BEGIN
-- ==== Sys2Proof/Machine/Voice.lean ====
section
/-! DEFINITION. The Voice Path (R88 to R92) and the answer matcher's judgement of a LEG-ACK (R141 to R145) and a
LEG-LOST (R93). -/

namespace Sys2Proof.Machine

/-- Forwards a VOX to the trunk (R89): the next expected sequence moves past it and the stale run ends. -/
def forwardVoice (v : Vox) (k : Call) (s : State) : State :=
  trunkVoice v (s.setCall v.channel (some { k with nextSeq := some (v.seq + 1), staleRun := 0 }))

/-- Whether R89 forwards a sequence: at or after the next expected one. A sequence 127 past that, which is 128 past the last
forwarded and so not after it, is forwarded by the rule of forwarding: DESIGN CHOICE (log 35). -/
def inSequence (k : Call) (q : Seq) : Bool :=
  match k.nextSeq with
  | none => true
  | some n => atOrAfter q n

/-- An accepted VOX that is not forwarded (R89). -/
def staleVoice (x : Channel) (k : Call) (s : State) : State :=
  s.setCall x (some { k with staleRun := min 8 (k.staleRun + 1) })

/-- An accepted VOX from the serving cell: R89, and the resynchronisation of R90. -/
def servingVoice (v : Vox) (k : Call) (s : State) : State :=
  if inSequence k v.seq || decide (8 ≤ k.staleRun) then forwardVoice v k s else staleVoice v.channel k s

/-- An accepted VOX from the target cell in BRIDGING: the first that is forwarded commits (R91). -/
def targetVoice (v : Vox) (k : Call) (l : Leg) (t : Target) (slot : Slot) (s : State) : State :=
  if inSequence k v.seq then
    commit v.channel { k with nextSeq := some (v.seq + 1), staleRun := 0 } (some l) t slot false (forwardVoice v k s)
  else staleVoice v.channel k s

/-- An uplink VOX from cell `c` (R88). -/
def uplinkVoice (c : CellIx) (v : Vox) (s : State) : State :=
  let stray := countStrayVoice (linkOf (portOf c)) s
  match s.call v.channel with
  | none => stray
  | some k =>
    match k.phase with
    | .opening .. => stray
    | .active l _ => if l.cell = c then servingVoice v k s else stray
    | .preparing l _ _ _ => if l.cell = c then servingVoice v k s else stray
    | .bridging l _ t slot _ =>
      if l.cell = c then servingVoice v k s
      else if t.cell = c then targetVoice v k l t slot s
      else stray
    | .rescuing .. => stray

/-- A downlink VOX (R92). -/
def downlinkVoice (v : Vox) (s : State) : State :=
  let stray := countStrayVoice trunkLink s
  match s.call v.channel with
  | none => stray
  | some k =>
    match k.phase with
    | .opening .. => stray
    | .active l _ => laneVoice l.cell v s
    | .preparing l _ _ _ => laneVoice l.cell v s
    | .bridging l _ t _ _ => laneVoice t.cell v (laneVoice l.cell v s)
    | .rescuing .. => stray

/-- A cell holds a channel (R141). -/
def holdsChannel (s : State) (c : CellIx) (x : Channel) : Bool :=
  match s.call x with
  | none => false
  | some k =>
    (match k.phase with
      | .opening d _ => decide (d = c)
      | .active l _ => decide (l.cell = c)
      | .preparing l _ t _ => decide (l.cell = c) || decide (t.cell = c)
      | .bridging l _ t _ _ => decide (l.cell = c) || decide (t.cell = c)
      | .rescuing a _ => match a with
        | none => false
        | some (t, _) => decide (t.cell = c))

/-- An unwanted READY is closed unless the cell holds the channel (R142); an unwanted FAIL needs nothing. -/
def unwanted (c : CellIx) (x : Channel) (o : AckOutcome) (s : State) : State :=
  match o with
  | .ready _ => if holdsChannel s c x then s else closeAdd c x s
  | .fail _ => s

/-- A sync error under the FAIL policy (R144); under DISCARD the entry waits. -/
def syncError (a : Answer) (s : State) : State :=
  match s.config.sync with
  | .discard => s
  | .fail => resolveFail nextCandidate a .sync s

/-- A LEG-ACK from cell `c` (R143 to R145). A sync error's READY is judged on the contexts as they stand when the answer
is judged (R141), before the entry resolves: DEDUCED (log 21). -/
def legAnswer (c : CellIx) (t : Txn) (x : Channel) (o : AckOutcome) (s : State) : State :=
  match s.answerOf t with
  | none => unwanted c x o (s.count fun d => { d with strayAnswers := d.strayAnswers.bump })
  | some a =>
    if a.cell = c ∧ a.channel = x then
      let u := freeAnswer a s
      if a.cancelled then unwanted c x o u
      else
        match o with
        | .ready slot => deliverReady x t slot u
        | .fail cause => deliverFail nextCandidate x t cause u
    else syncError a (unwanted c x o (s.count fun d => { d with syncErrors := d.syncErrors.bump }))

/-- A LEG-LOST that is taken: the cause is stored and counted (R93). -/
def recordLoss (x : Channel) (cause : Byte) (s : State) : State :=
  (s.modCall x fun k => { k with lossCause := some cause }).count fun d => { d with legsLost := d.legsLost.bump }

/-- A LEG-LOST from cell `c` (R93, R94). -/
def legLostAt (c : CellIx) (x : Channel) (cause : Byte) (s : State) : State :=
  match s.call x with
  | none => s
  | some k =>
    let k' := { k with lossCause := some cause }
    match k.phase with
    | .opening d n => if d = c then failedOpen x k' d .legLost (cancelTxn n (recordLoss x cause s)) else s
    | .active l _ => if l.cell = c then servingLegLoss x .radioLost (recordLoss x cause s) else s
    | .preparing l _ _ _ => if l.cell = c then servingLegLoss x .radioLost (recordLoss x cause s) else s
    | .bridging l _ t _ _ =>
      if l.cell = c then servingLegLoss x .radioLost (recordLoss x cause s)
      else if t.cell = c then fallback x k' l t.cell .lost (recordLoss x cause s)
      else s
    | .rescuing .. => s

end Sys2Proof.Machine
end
END
BEGIN
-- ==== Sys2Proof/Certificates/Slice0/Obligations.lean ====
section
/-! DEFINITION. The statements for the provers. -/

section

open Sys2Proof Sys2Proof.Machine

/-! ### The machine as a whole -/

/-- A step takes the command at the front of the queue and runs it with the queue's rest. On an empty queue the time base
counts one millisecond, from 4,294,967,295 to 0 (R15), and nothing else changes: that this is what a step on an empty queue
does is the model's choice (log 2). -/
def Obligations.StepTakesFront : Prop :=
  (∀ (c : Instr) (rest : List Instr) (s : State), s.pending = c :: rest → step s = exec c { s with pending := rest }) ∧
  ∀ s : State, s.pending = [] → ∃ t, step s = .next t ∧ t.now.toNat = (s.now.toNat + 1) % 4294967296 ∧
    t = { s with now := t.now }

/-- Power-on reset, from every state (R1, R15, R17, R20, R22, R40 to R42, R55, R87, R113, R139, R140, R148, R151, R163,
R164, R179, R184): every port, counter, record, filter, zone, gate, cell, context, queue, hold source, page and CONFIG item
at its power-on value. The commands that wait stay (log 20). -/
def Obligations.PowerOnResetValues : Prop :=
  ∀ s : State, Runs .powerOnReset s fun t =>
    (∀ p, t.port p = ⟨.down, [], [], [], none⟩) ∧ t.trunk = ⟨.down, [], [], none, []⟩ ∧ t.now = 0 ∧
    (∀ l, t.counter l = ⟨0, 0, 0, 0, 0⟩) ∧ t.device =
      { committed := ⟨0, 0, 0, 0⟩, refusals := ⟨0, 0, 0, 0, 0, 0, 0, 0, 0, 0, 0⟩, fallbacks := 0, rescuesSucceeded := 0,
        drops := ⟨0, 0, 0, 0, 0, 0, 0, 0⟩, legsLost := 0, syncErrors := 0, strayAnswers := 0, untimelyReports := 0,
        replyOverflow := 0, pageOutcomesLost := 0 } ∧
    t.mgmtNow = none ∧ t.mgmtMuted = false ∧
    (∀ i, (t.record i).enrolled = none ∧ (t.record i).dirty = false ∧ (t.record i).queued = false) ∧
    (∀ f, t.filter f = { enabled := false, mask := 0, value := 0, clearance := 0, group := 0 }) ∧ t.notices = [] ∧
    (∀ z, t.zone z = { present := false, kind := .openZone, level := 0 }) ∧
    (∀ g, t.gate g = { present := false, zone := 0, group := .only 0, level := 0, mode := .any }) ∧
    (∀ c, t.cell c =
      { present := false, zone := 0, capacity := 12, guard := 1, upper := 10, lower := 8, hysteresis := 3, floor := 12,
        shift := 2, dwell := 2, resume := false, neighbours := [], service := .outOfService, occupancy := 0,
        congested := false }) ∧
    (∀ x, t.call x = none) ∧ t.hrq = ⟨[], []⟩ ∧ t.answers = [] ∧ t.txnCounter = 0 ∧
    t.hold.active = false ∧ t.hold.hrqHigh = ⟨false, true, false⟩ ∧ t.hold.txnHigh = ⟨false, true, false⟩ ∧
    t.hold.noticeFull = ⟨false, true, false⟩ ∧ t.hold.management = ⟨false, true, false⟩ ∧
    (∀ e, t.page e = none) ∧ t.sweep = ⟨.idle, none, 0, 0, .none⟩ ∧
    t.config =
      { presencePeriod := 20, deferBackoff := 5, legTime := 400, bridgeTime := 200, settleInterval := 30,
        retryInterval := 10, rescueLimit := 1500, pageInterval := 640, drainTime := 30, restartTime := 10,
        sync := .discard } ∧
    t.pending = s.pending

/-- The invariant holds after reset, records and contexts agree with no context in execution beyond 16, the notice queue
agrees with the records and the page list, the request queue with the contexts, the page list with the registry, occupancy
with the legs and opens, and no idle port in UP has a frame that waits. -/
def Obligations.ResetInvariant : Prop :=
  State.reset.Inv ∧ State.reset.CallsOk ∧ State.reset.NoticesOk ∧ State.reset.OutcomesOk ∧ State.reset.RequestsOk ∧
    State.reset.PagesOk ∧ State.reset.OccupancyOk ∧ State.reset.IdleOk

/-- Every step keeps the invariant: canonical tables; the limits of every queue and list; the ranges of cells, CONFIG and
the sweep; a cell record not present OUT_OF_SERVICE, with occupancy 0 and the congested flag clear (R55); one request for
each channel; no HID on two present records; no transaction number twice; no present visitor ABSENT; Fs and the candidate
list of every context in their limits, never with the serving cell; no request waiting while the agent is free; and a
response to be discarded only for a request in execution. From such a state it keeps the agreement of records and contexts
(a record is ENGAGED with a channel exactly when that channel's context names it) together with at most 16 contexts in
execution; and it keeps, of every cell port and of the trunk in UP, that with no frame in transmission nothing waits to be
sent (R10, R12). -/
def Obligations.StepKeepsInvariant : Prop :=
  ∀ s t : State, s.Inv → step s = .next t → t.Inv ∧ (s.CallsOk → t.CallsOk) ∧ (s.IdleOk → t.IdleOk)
END
Copy verbatim, from the listing above, each line from the one containing "-- ==== Sys2Proof/Machine/Voice.lean" down to the one containing "namespace Sys2Proof.Machine", inclusive.

-- REPLY --
-- ==== Sys2Proof/Machine/Voice.lean ====
section
/-! DEFINITION. The Voice Path (R88 to R92) and the answer matcher's judgement of a LEG-ACK (R141 to R145) and a
LEG-LOST (R93). -/

namespace Sys2Proof.Machine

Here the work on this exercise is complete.